Affaibli, Félix Tshisekedi se console cependant avec les ministères stratégiques des Affaires étrangères, de l’Intérieur, de l’Économie et du Budget. Les Mines, la Défense, la Justice ou encore les Finances reviennent au FCC de l’ex-chef de l'État dont l’influence politique est encore réelle. “Avec ces ministères, Félix Tshisekedi s’en sort très habilement. Il essaie de sauver son honneur et le parcours de son père Étienne Tshisekedi. Mais de toute évidence, il est enserré par l’hégémonie du clan Kabila”, affirme Jean-Claude Félix-Tchicaya.

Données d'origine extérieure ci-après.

/-- A queue is mapped into a slot (R379); the firmware then looks at what is still pending. -/
def execQueueMap (asid slot qcb : Nat) (s : State) : Host.Outcome State Fault Refusal :=
  .next (
    if !s.running asid then s
    else if 16 ≤ slot ∨ (s.hqs asid slot).v ∨ !s.qcbV qcb ∨ (s.slotOfQcb asid qcb).isSome then s.wakeFirmware asid
    else
      let h : Hqs :=
        { v := true, qcb := qcb, qid := s.qcbQid qcb, bpri := s.qcbBpri qcb, logsz := s.qcbLogsz qcb, ring := (s.qcbWord qcb 0).toNat
          head := s.qcbHead qcb, tail := s.qcbTail qcb, done := s.qcbDone qcb, depw := false, readySince := none, idleSince := s.ageClock asid }
      let s := (s.qcbPut qcb 3 33 1 0).qcbPut qcb 3 34 1 1
      let s := (s.modHqs asid slot fun _ => h).modSched asid fun q =>
        { q with queues := q.queues.map fun (u : UserQ) => if u.qcb = qcb then { u with pendSince := none } else u }
      (s.refreshHead asid slot).wakeFirmware asid)

/-- A queue leaves its slot (R379): its entries already selected stay in the task queue. -/
def execQueueUnmap (asid slot : Nat) (s : State) : Host.Outcome State Fault Refusal :=
  let h := s.hqs asid slot
  .next (
    if !s.running asid ∨ 16 ≤ slot ∨ !h.v then s
    else
      let s := ((s.qcbPut h.qcb 1 0 32 h.head).qcbPut h.qcb 1 32 32 h.tail).qcbPut h.qcb 2 32 32 h.done
      let s := (s.qcbPut h.qcb 3 48 4 h.bpri).qcbPut h.qcb 3 34 1 0
      (s.cancelDep asid slot).modHqs asid slot fun _ => Hqs.reset)

/-! ## Kicks -/

/-- Is a kick malformed (R377)? -/
def badKick (head tail logsz new : Nat) : Bool :=
  decide (2 ^ logsz < (new + 2 ^ 32 - head) % 2 ^ 32) || decide (2 ^ 31 ≤ (new + 2 ^ 32 - tail) % 2 ^ 32)

/-- PEND becomes 1: the queue class is raised on the die of LCORE 0, and the firmware decides (R378, R380). -/
def State.pendQueue (s : State) (asid : Nat) (u : UserQ) : State :=
  if s.qcbPend u.qcb then s
  else
    let now := s.ageClock asid
    let s := (s.qcbPut u.qcb 3 33 1 1).modSched asid fun q =>
      { q with queues := q.queues.map fun (v : UserQ) => if v.qcb = u.qcb then { v with pendSince := some now } else v }
    (s.raiseIrq (coreDie ((s.lcoreCore asid 0).getD 0)) 20).wakeFirmware asid

/-- A kick reaches the dispatcher (R377, R378). -/
def State.applyKick (s : State) (asid qid tail : Nat) : State :=
  let new := tail % 2 ^ 32
  match (s.part asid).sched.queues.find? fun u => u.qid == qid with
  | none => s
  | some u =>
    match s.slotOfQcb asid u.qcb with
    | some i =>
      let h := s.hqs asid i
      if new = h.tail then s
      else if badKick h.head h.tail h.logsz new then s.qcbPut u.qcb 3 35 1 1
      else (s.modHqs asid i fun h => { h with tail := new }).refreshHead asid i
    | none =>
      if !s.qcbV u.qcb ∨ new = s.qcbTail u.qcb then s
      else if badKick (s.qcbHead u.qcb) (s.qcbTail u.qcb) (s.qcbLogsz u.qcb) new then s.qcbPut u.qcb 3 35 1 1
      else (s.qcbPut u.qcb 1 32 32 new).pendQueue asid u

/-- A kick (R377): in a deterministic launch it waits for the end of the quantum (R391). -/
def execKick (asid qid tail : Nat) (s : State) : Host.Outcome State Fault Refusal :=
  .next (
    if !s.running asid ∨ !(s.part asid).active then s
    else if (s.part asid).launch.deterministic then s.modSched asid fun q => { q with kicks := q.kicks ++ [(qid, tail)] }
    else s.applyKick asid qid tail)

/-! ## Selection -/

/-- The slot to select from (R383): the largest EP, the earliest start of waiting, the lowest number. -/
def State.selectSlot (s : State) (asid : Nat) : Option Nat :=
  let q := (s.part asid).sched
  if q.rlim ≤ (q.taskq.filter fun e => e.root).length ∨ 1024 ≤ q.taskq.length then none
  else
    (sortLex (fun i => [15 - s.slotEp asid i, ((s.hqs asid i).readySince).getD 0, i])
      ((upTo q.nslot).filter fun i => (s.hqs asid i).v && (s.hqs asid i).readySince.isSome)).head?

/-- The root of a descriptor (R385). -/
def rootPeg (d : Descr) (at_ tid : Nat) (now : Word) : Peg where
  w := #v[nth 0 d 0, pack [(48, 16, wfield (nth 0 d 1) 48 16), (0, 48, tid)], BitVec.ofNat 64 (0x7000300000000000 + at_ + 32), nth 0 d 6, nth 0 d 7,
    BitVec.ofNat 64 at_, 0, 0]
  enqt := now
  enqLcore := 0
  stolen := false

/-- An entry of the hardware task queue (R387). -/
def State.queueRoot (s : State) (asid : Nat) (p : Peg) : State :=
  let (age, s) := s.newAge
  s.modSched asid fun q => { q with taskq := q.taskq ++ [{ age := age, root := true, peg := p }] }

/-- The root is bound to the core its PLACE names, or enters the hardware task queue (R386). -/
def State.placeRoot (s : State) (asid place : Nat) (p : Peg) : State :=
  match s.lcoreCore asid place with
  | some c => s.readyItem (s.holderOf c) p.enqt (.peg p)
  | none => s.queueRoot asid p

/-- The status of a malformed descriptor (R385). -/
def malformedStatus : Word := 0xFF00000100000000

L’étape du partage du pouvoir passée, les yeux sont désormais tournés vers la liste des personnalités auxquelles échoiront les différents portefeuilles. “Cette liste est très attendue par les citoyens congolais mais aussi la communauté internationale” explique le chercheur. Mais selon Sonia Rolley, “cela risque de prendre du temps. Parce que du côté de l’alliance Cach, on aimerait bien qu’il y ait de nouveaux visages dans ce gouvernement.”
En mars, deux mois après l’investiture du leader de l’UDPS, l’Église catholique l’avait invité à rompre radicalement avec “les anti-valeurs” de l’ancien régime. Lundi 5 août, plusieurs organisations de la société civile, dont l'Observatoire des dépenses publiques (Odep) et le Collectif 24, ont de nouveau appelé Félix Tshisekedi à écarter “toute personne citée dans différents rapports pour corruption et violations des droits de l’Homme et les personnes faisant l’objet de sanctions internationales”. “La demande de la société civile est tout à fait légitime. Et il est impératif que cette demande soit entendue par les nouveaux dirigeants. Sans quoi, on ne saurait parler de renouvellement, de nouvelle donne. Le peuple congolais veut entrer dans une nouvelle ère politique”, estime Jean-Claude Félix-Tchicaya.
Divisions
Sous pression, le chef de l’État tente de se défaire de l’image peu flatteuse “de pantin” qui lui est accolée. Dans un entretien exclusif accordé fin juin à France 24 et à RFI, le président congolais a démenti être “une marionnette de Joseph Kabila” et a réaffirmé sa volonté de changement et son souhait de mettre fin "aux mauvaises habitudes telles que la corruption, telles que l’impunité.”
Mais fin juillet, lors d’une rencontre qui a réuni les centaines de membres de son cabinet, le président congolais a dû taper du poing sur la table afin de réaffirmer son autorité, rapporte Jeune Afrique. Un recadrage à l’encontre des collaborateurs qui prennent des décisions sans en référer à l’autorité hiérarchique. Après les dix-sept années de pouvoir de Joseph Kabila, “le personnel à la présidence n’est pas encore habitué à avoir des directives venant de Félix Tshisekedi. Il y a un certain frein aux décisions prises par le président. On se demande s’il faut exécuter ses demandes”, explique Jean-Claude Félix-Tchicaya.
Preuve de la lutte interne au sein du FCC, des divisions commencent à apparaître. Le 27 juillet, lors du vote pour la présidence du Sénat, contrôlé aussi par le FCC, Modeste Bahati Lukwebo, ex-ministre de Joseph Kabila, a défié l’autorité de l’ex-chef d’État en se présentant face à Alexis Thambwe, le candidat choisi par ce dernier. Lors des consultations avec le Premier ministre, Modeste Bahati Lukwebo a réclamé quatre ministères pour le compte de son mouvement politique, l’Alliance des Forces Démocratiques du Congo et Alliés (AFDC-A). Le Premier gouvernement de Félix Tshisekedi risque de laisser des traces.